Два с половиной века назад, в пору царствования Екатерины Великой безвестный на Урале петербургский сановник граф Николай Мордвинов выиграл в карты деревеньку без земли в Курской губернии, а другую выменял на борзых, и пригнал крепостных в эти места. Первые поселения крестьян на Южном Урале так и назывались в честь барина-благодетеля — Николаевка да Мордвиновка. Повторилась вновь трагедия первопроходцев: и нужда, и голод, и стычки с инородцами. Но выжили "куряки" и прижились на Южном Урале: распахали целину, понастроили деревень да хуторов с церквями, школами.

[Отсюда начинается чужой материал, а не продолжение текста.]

-- ==== Sys2Proof/Machine/Paging.lean ====
section
/-! DEFINITION. Pages and tiers: frames, quotas, placement of new pages, page moves and promotion (R226, R229, R231, R233 to
R235). -/

namespace Sys2Proof.Machine

/-- The quotas that a context's pages are charged against: those of the bound lease, or of the recorded one (R233, R249). -/
def Ctx.quotas (x : Ctx) : Nat × Nat :=
  let l := if x.isBound then x.bound else x.lease
  (l.hbmQuota, l.coldQuota)

/-- The page entries of an address space: page number and entry. -/
def State.pagesOf (s : State) (owner : Nat) : List (Nat × Pte) :=
  (s.tr.ptes.filter fun p => p.1 / 2 ^ 27 == owner && p.2.valid).map fun p => (p.1 % 2 ^ 27, p.2)
/-- Tables of an address space, of both levels (R231). -/
def State.tableCount (s : State) (owner : Nat) : Nat :=
  (s.tr.tables.filter fun t => t.1 / 512 == owner || t.1 == topKey owner).length
/-- Is a page charged to the cold quota: it lies in the cold tier, or is on its way there, and the stoker does not pin it (R233)? -/
def State.chargedCold (s : State) (owner : Nat) (p : Nat × Pte) : Bool :=
  p.2.pins == 0 && match s.tr.moves.find? fun m => m.page == 2 ^ 27 * owner + p.1 with
    | some m => m.toCold
    | none => p.2.cold
/-- Pages charged to the HBM quota, with those that leave, arrive or are pinned (R233). -/
def State.hbmUse (s : State) (owner : Nat) : Nat :=
  ((s.pagesOf owner).filter fun p => !p.2.host && !s.chargedCold owner p).length + s.tableCount owner
/-- Pages charged to the cold quota, with those that leave or arrive. -/
def State.coldUse (s : State) (owner : Nat) : Nat :=
  ((s.pagesOf owner).filter fun p => !p.2.host && s.chargedCold owner p).length
/-- Pinned pages of an owner. -/
def State.pinnedUse (s : State) (owner : Nat) : Nat :=
  ((s.pagesOf owner).filter fun p => p.2.pins != 0 && !p.2.host).length + s.tableCount owner

/-- Every frame in use: pages, tables, and the targets of moves. -/
def State.usedFrames (s : State) : List Nat :=
  (s.tr.ptes.filter fun p => p.2.valid).map (fun p => p.2.frame) ++ s.tr.tables.map (·.2) ++ s.tr.moves.map (·.frame)
/-- The frames of a range: its first and how many there are. -/
structure FrameRange where
  first : Nat
  count : Nat
deriving DecidableEq, Repr
/-- HBM frames of a stove (R227). -/
def State.hbmFrames (s : State) (st : Nat) : FrameRange := ⟨122880 * st, 768 * s.pcsIn st⟩
/-- Frames of the device cold tier (R229). -/
def State.coldFrames (s : State) : FrameRange := ⟨coldBase / 2 ^ 21, (s.coldCap - s.hostSize) / 2 ^ 21⟩
/-- Frames of the host partition. -/
def State.hostFrames (s : State) : FrameRange := ⟨(coldBase + s.coldCap - s.hostSize) / 2 ^ 21, s.hostSize / 2 ^ 21⟩
/-- Used frames within a range. -/
def State.usedIn (s : State) (r : FrameRange) : List Nat :=
  s.usedFrames.filter fun f => decide (r.first ≤ f ∧ f < r.first + r.count)
/-- Free frames of a range. -/
def State.freeIn (s : State) (r : FrameRange) : Nat := r.count - (s.usedIn r).eraseDups.length
/-- The lowest free frame of a range. -/
def State.firstFree (s : State) (r : FrameRange) : Option Nat :=
  let u := s.usedIn r
  ((List.range (u.length + 1)).find? fun k => decide (k < r.count) && !u.contains (r.first + k)).map (· + r.first)
/-- The frame that a page of HBM takes: of its preferred stove, else of the stove with the most free frames (R233). -/
def State.hbmFrame (s : State) (st : Nat) : Option Nat :=
  match s.firstFree (s.hbmFrames st) with
  | some f => some f
  | none =>
    let best := (List.range 4).foldl (fun b k => if s.freeIn (s.hbmFrames k) > s.freeIn (s.hbmFrames b) then k else b) 0
    s.firstFree (s.hbmFrames best)

/-- Where a new page goes (R233): tier and frame, or nowhere. HINT 1 and 3 ask for no quota. -/
def State.placePage (s : State) (owner hint st : Nat) : Option (Bool × Nat) :=
  let q := (s.ctx owner).quotas
  if hint = 1 ∨ hint = 3 ∨ (hint = 0 ∧ s.hbmUse owner < q.1) then (s.hbmFrame st).map fun f => (false, f)
  else if s.coldUse owner < q.2 then (s.firstFree s.coldFrames).map fun f => (true, f)
  else none

/-- A table, or a new one in a frame of HBM charged to the owner (R231, R233). -/
def State.needFrame (s : State) (owner st k : Nat) : Option State :=
  if s.tr.tables.any (fun t => t.1 == k) then some s
  else if s.hbmUse owner < (s.ctx owner).quotas.1 then
    (s.hbmFrame st).map fun f => { s with tr := { s.tr with tables := tabPut s.tr.tables k f } }
  else none

/-- The tables that a page's entry needs. That the first-level table takes a frame of its own is a DESIGN CHOICE (log 53). -/
def State.needTable (s : State) (owner page st : Nat) : Option State :=
  (s.needFrame owner st (topKey owner)).bind fun s => s.needFrame owner st (512 * owner + page / 262144)

/-- Maps one page (R231, R233, R258). -/
def State.mapPage (s : State) (owner page hint st : Nat) (write host : Bool) : Option State :=
  match s.needTable owner page st with
  | none => none
  | some s =>
    if host then
      (s.firstFree s.hostFrames).map fun f =>
        s.setPte owner page { valid := true, write := write, cold := true, host := true, hint := hint, stove := st, frame := f }
    else
      (s.placePage owner hint st).map fun p =>
        s.setPte owner page { valid := true, write := write, cold := p.1, hint := hint, stove := st, frame := p.2 }

/-- Pins or unpins the pages of a range (R144, R154, R219). -/
def State.pinRange (s : State) (c va len : Nat) (up : Bool) : State :=
  if len = 0 then s
  else
    let o := (s.ctx c).aspace
    (List.range ((va + len - 1) / 2 ^ 21 + 1 - va / 2 ^ 21)).foldl (fun s k =>
      let p := s.pte o (va / 2 ^ 21 + k)
      if p.valid then s.setPte o (va / 2 ^ 21 + k) { p with pins := if up then p.pins + 1 else p.pins - 1 } else s) s

-- Moves (R234, R235)

/-- May the tier manager move a page (R234)? -/
def Pte.movable (p : Pte) : Bool :=
  p.valid && !p.host && !p.badLine && p.pins == 0 && !p.moving && p.hint != 1 && p.hint != 2
/-- Moves that a stove's tier manager has in flight. -/
def State.movesOf (s : State) (st : Nat) : Nat := (s.tr.moves.filter fun m => m.st == st).length
/-- May a stove start `n` more moves (R234)? -/
def State.moveRoom (s : State) (st n : Nat) : Bool :=
  decide (s.movesOf st + n ≤ fld (s.rd st Reg.HBM_TM_CTRL) 12 8)
/-- Starts a move (R235): MOVING is set, the page's translation entries are invalid, and its lines are written back and given up. -/
def State.startMove (s : State) (st owner page : Nat) (toCold : Bool) (frame : Nat) : State :=
  let s := s.dropTlb fun e => e.space == owner && e.page == page
  let src := (s.pte owner page).frame
  let s := s.dropLines fun h => 128 * h.line / 2 ^ 21 == src
  let s := s.setPte owner page { s.pte owner page with moving := true }
  { s with tr := { s.tr with moves := s.tr.moves ++ [⟨2 ^ 27 * owner + page, toCold, frame, st⟩] } }
/-- The owner's movable HBM page with the lowest COUNT, ties to the lowest address (R234). -/
def State.coldest (s : State) (owner : Nat) : Option (Nat × Pte) :=
  ((s.pagesOf owner).filter fun p => !p.2.cold && p.2.movable).foldl (fun b p =>
    match b with
    | none => some p
    | some x => if p.2.count < x.2.count then some p else some x) none

/-- A promotion denied for quota (R234). -/
def State.denyPromotion (s : State) (st owner page : Nat) : State :=
  let a := 2 ^ 21 * (s.pte owner page).frame
  ((s.bump st Reg.HBM_TM_DENIED 1).hbmLog st 7 0 0 3 0 0 a 0).raise st 0x90 7

/-- What came of asking for a promotion: it has started, waits for room or for a demotion, or is denied. -/
inductive Ask where
  | started
  | wait
  | denied
deriving DecidableEq, Repr

/-- Promotes a cold page (R234): at once with quota to spare; else it first demotes the owner's coldest page, if that is cold
enough; else the promotion is denied. Without room for the moves the promotion waits. -/
def State.promote (s : State) (st owner page : Nat) : State × Ask :=
  let p := s.pte owner page
  let q := (s.ctx owner).quotas
  if s.hbmUse owner < q.1 then
    match s.moveRoom st 1, s.hbmFrame p.stove with
    | true, some f => (s.startMove st owner page false f, .started)
    | _, _ => (s, .wait)
  else if s.hbmUse owner > q.1 then (s.denyPromotion st owner page, .denied)
  else
    match s.coldest owner with
    | none => (s.denyPromotion st owner page, .denied)
    | some v =>
      if 2 * v.2.count < p.count then
        match s.moveRoom st 1, s.firstFree s.coldFrames with
        | true, some g =>
          let s := s.startMove st owner v.1 true g
          match s.moveRoom st 1, s.hbmFrame p.stove with
          | true, some f => (s.startMove st owner page false f, .started)
          | _, _ => (s, .wait)
        | _, _ => (s, .wait)
      else (s.denyPromotion st owner page, .denied)

/-- The pages that a range touches. -/
def pageRange (va len : Nat) : List Nat :=
  if len = 0 then [] else (List.range ((va + len - 1) / 2 ^ 21 + 1 - va / 2 ^ 21)).map (· + va / 2 ^ 21)
/-- A pinned page that lies in the cold tier moves to HBM, where there is room for the move (R144, R219). -/
def State.pinMove (s : State) (st owner page : Nat) : State :=
  let p := s.pte owner page
  if p.valid ∧ p.cold ∧ !p.host ∧ !p.moving ∧ p.pins ≠ 0 then
    match s.moveRoom st 1, s.hbmFrame p.stove with
    | true, some f => s.startMove st owner page false f
    | _, _ => s
  else s
/-- Has the owner's HBM quota room for the pages of a range that are not charged to it yet (R144)? -/
def State.pinFits (s : State) (c va len : Nat) : Bool :=
  let o := (s.ctx c).aspace
  let new := (pageRange va len).filter fun k => (s.pte o k).valid && !(s.pte o k).host && s.chargedCold o (k, s.pte o k)
  new.isEmpty || decide (s.hbmUse o + new.length ≤ (s.ctx o).quotas.1)
/-- Pins a range in HBM: its cold pages move there, now or when the tier manager has room (R144, R219). -/
def State.pinHbm (s : State) (st c va len : Nat) : State :=
  (pageRange va len).foldl (fun s k => s.pinMove st (s.ctx c).aspace k) (s.pinRange c va len true)
/-- The tag records of a slot's spilled lines say that the lines are zero (R145). -/
def State.zeroSpill (s : State) (st b : Nat) : State :=
  let r := s.spillRegion st b
  let y := s.rbSpilled st b
  (List.range y).foldl (fun s k => s.vwrN r.1 (r.2.1 + 128 * y + 16 * k)
    (RbTag.zeroRecord (tabGet (fun _ => ({} : Rb)) s.ht.rbs b).gen)) s

/-- Demotes what an owner holds beyond a lowered HBM quota (R233). -/
def State.demoteExcess (s : State) (st owner : Nat) : Nat → State
  | 0 => s
  | n + 1 =>
    let q := (s.ctx owner).quotas
    if s.hbmUse owner ≤ q.1 ∨ !s.moveRoom st 1 ∨ s.coldUse owner ≥ q.2 then s
    else
      match s.coldest owner, s.firstFree s.coldFrames with
      | some v, some g =>
        if v.2.frame / 122880 = st then (s.startMove st owner v.1 true g).demoteExcess st owner n else s
      | _, _ => s

/-- Copies a frame's bytes to another frame. -/
def State.copyFrame (s : State) (src dst : Nat) : State :=
  let a := 2 ^ 21 * src
  let b := 2 ^ 21 * dst
  if s.tr.seed = 0 then
    let clean := s.mem.filter fun e => e.1 / 2 ^ 21 != dst
    { s with mem := (s.mem.filter fun e => e.1 / 2 ^ 21 == src).foldl (fun t e => tabSet (memDef s.seeds) t (e.1 - a + b) e.2) clean }
  else s.mwrN b (s.mrdN a (2 ^ 21))

/-- The writes that waited for a page's move land in the frame that the page has now (R235). -/
def State.landWaiting (s : State) (page : Nat) : State :=
  let f := (s.pte (page / 2 ^ 27) (page % 2 ^ 27)).frame
  let go := s.tr.waiting.filter fun w => w.page == page
  go.foldl (fun s w => s.mwr (2 ^ 21 * f + w.off) w.byte)
    { s with tr := { s.tr with waiting := s.tr.waiting.filter fun w => w.page != page } }

/-- The end of a page move (R235): FRAME and TIER are rewritten, MOVING is cleared, the translation entries are invalid again, the
source frame is free, and the writes that waited go to the new frame. The bytes count as one request of class 3 to each frame's
controller. -/
def State.endMove (s : State) (m : Move) : State :=
  let owner := m.page / 2 ^ 27
  let page := m.page % 2 ^ 27
  let p := s.pte owner page
  let s := s.copyFrame p.frame m.frame
  let s := { s with tr := { s.tr with moves := s.tr.moves.erase m } }
  let s := (s.serve (2 ^ 21 * p.frame) 3).serve (2 ^ 21 * m.frame) 3
  let s := s.dropTlb fun e => e.space == owner && e.page == page
  let s := s.setPte owner page { s.pte owner page with moving := false, cold := m.toCold, frame := m.frame }
  let s := s.landWaiting m.page
  let w := s.rd m.st Reg.HBM_TM_MOVES
  s.wr m.st Reg.HBM_TM_MOVES
    (if m.toCold then setFld w 31 16 (satAdd 65535 (fld w 31 16) 1) else setFld w 15 0 (satAdd 65535 (fld w 15 0) 1))

/-- A move is abandoned for an uncorrectable error in its source (R241): the page stays, with BADLINE set. -/
def State.abandonMove (s : State) (m : Move) : State :=
  let owner := m.page / 2 ^ 27
  let page := m.page % 2 ^ 27
  let p := s.pte owner page
  let s := { s with tr := { s.tr with moves := s.tr.moves.erase m } }
  let s := (s.setPte owner page { p with moving := false, badLine := true }).landWaiting m.page
  let a := 2 ^ 21 * p.frame
  let h := s.hbmPart a
  ((s.bump m.st Reg.HBM_TM_ABANDON 1).hbmLog m.st 6 h.1 h.2 3 0 1 a 0).raise m.st 0x90 6

end Sys2Proof.Machine
end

После отмены крепостного права новая волна переселенцев хлынула на Урал из-за Волги. Потянулись гонимые нуждой из Рязанской, Тамбовской, Вятской губерний, из Украины. Потянулись голь и беднота с убогим скарбом, голодными детишками, расселились по деревням и станицам и щёлкали, как голодные волки, зубами на пустующие земли, которые нечем было поднять. И стали батраками переселенцы у казаков, зажиточных "куряков", которые всячески теснили их, драли по две шкуры за каждую пядь освоенной земли и с глубоким презрением называли "калдыками". А вчерашние крепостные, упорные, как железо, без своей земли, поневоле бросающиеся на всякие ремёсла, на промышленную деятельность, изворотливые, тянущиеся к свободной и сытой жизни, платили богатеям тою же монетой — "куркули", "челдоны". Прекрасный край, трудолюбивый народ, пропитанный, как горькой жёлчью, едкой злобой, ненавистью и презрением друг к другу.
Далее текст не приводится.